-- ==== Sys2Proof/Machine/Jobs.lean ====
section
/-!
DEFINITION. The dispatcher (chapter 8): job descriptors, instances from opening to completion record, intake, cancellation, the
Canvas boundaries, and admission.
-/
namespace Sys2Proof.Machine

/-- The 32-bit word of a job descriptor that begins at octet `o` (R266). -/
def jw (d : BitVec 1024) (o : Nat) : Nat := nfld d.toNat (1023 - 8 * o) (992 - 8 * o)

def jValid (d : BitVec 1024) : Bool := nfld (jw d 0) 31 31 == 1
def jBuild (d : BitVec 1024) : Bool := nfld (jw d 0) 30 30 == 1
def jPrio (d : BitVec 1024) : Nat := nfld (jw d 0) 29 27
def jLog (d : BitVec 1024) : Bool := nfld (jw d 0) 26 26 == 1
def jFb (d : BitVec 1024) : Bool := nfld (jw d 0) 25 25 == 1
def jFirst (d : BitVec 1024) : Nat := nfld (jw d 0) 19 0
def jBuf (d : BitVec 1024) : Nat := nfld (jw d 4) 31 20
def jCount (d : BitVec 1024) : Nat := nfld (jw d 4) 19 0 + 1
def jFbFirst (d : BitVec 1024) : Nat := nfld (jw d 8) 19 0
def jFbCount (d : BitVec 1024) : Nat := nfld (jw d 12) 19 0 + 1
/-- TIMEOUT_OFS and DEADLINE_OFS in µs. -/
def jTimeout (d : BitVec 1024) : Int := sext 24 (nfld (jw d 16) 23 0)
def jDeadline (d : BitVec 1024) : Int := sext 24 (nfld (jw d 20) 23 0)
/-- The jobs named by valid AFTER fields. -/
def jAfter (d : BitVec 1024) : List Nat :=
  ((List.range 4).map fun i => nfld d.toNat (831 - 16 * i) (816 - 16 * i)).filterMap fun a =>
    if nfld a 15 15 = 1 then some (nfld a 11 0) else none
/-- Input slot `s` (R267). -/
def jSlot (d : BitVec 1024) (s : Nat) : Nat := nfld d.toNat (767 - 48 * s) (720 - 48 * s)
def slEn (x : Nat) : Bool := nfld x 47 47 == 1
def slWait (x : Nat) : Bool := nfld x 46 46 == 1
def slBase (x : Nat) : Bool := nfld x 45 45 == 1
def slDelta (x : Nat) : Bool := nfld x 44 44 == 1
def slMax (x : Nat) : Nat := nfld x 39 32
def slStream (x : Nat) : Nat := nfld x 23 0

/-- The enabled slots of a job. -/
def jSlots (d : BitVec 1024) : List Nat := (List.range 16).filter fun s => slEn (jSlot d s)

/-- The slot of a job to which a stream is bound (R267). -/
def slotOf (d : BitVec 1024) (st : Nat) : Option Nat := (jSlots d).find? fun s => slStream (jSlot d s) == st

/-- Release descriptor fields (R291). -/
def rdValid (r : BitVec 256) : Bool := nfld r.toNat 255 255 == 1
def rdKind (r : BitVec 256) : Nat := nfld r.toNat 254 252
def rdTarget (r : BitVec 256) : Nat := nfld r.toNat 251 246
def rdFormat (r : BitVec 256) : Nat := nfld r.toNat 245 244
def rdIdx (r : BitVec 256) : Nat := nfld r.toNat 235 224
def rdOfs (r : BitVec 256) : Int := sext 32 (nfld r.toNat 223 192)
def rdLen (r : BitVec 256) : Nat := nfld r.toNat 191 178
def rdAddr (r : BitVec 256) : Nat := nfld r.toNat 174 160
def rdStream (r : BitVec 256) : Nat := nfld r.toNat 151 128
def rdLead (r : BitVec 256) : Nat := nfld r.toNat 127 112
def rdEvery (r : BitVec 256) : Nat := nfld r.toNat 111 104
def rdPhase (r : BitVec 256) : Nat := nfld r.toNat 103 96
def rdObj (r : BitVec 256) : Nat := nfld r.toNat 95 88

/-- A release is declared in epoch `k` (R293). -/
def rdDeclared (r : BitVec 256) (k : Nat) : Bool := rdValid r && decide (0 < rdEvery r) && k % rdEvery r == rdPhase r

/-- The pin output number of a pin release: serial 0-31, CAN 32-39, pulse 40-55, LTC 56-57 (R60). -/
def outOf (r : BitVec 256) : Nat :=
  if rdKind r = 1 then rdTarget r else if rdKind r = 2 then 32 + rdTarget r else if rdKind r = 3 then 40 + rdTarget r
  else 56 + rdTarget r

/-- OSEQ of a pin release (R60, R293). -/
def oseqOf (k idx : Nat) : Word := BitVec.ofNat 32 (k % 2 ^ 20 * 4096 + idx)

def PlaneS.job (x : PlaneS) (j : Nat) : BitVec 1024 := Tab.get 0 j x.jobs
def PlaneS.desc (x : PlaneS) (d : Nat) : BitVec 256 := Tab.get 0 d x.descs
def PlaneS.instOf (x : PlaneS) (j : Nat) : Option Inst := Tab.find j x.inst
def PlaneS.modInst (x : PlaneS) (j : Nat) (f : Inst → Inst) : PlaneS :=
  match x.instOf j with
  | none => x
  | some i => { x with inst := Tab.put j (f i) x.inst }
---
*Task objective*
Produce only the lines from the line containing "def jw (d : BitVec" through the line containing "def rdKind (r", inclusive of both, exactly as they stand in the entries above.

*Task answer*
def jw (d : BitVec 1024) (o : Nat) : Nat := nfld d.toNat (1023 - 8 * o) (992 - 8 * o)

def jValid (d : BitVec 1024) : Bool := nfld (jw d 0) 31 31 == 1
def jBuild (d : BitVec 1024) : Bool := nfld (jw d 0) 30 30 == 1
def jPrio (d : BitVec 1024) : Nat := nfld (jw d 0) 29 27
def jLog (d : BitVec 1024) : Bool := nfld (jw d 0) 26 26 == 1
def jFb (d : BitVec 1024) : Bool := nfld (jw d 0) 25 25 == 1
def jFirst (d : BitVec 1024) : Nat := nfld (jw d 0) 19 0
def jBuf (d : BitVec 1024) : Nat := nfld (jw d 4) 31 20
def jCount (d : BitVec 1024) : Nat := nfld (jw d 4) 19 0 + 1
def jFbFirst (d : BitVec 1024) : Nat := nfld (jw d 8) 19 0
def jFbCount (d : BitVec 1024) : Nat := nfld (jw d 12) 19 0 + 1
/-- TIMEOUT_OFS and DEADLINE_OFS in µs. -/
def jTimeout (d : BitVec 1024) : Int := sext 24 (nfld (jw d 16) 23 0)
def jDeadline (d : BitVec 1024) : Int := sext 24 (nfld (jw d 20) 23 0)
/-- The jobs named by valid AFTER fields. -/
def jAfter (d : BitVec 1024) : List Nat :=
  ((List.range 4).map fun i => nfld d.toNat (831 - 16 * i) (816 - 16 * i)).filterMap fun a =>
    if nfld a 15 15 = 1 then some (nfld a 11 0) else none
/-- Input slot `s` (R267). -/
def jSlot (d : BitVec 1024) (s : Nat) : Nat := nfld d.toNat (767 - 48 * s) (720 - 48 * s)
def slEn (x : Nat) : Bool := nfld x 47 47 == 1
def slWait (x : Nat) : Bool := nfld x 46 46 == 1
def slBase (x : Nat) : Bool := nfld x 45 45 == 1
def slDelta (x : Nat) : Bool := nfld x 44 44 == 1
def slMax (x : Nat) : Nat := nfld x 39 32
def slStream (x : Nat) : Nat := nfld x 23 0

/-- The enabled slots of a job. -/
def jSlots (d : BitVec 1024) : List Nat := (List.range 16).filter fun s => slEn (jSlot d s)

/-- The slot of a job to which a stream is bound (R267). -/
def slotOf (d : BitVec 1024) (st : Nat) : Option Nat := (jSlots d).find? fun s => slStream (jSlot d s) == st

/-- Release descriptor fields (R291). -/
def rdValid (r : BitVec 256) : Bool := nfld r.toNat 255 255 == 1
def rdKind (r : BitVec 256) : Nat := nfld r.toNat 254 252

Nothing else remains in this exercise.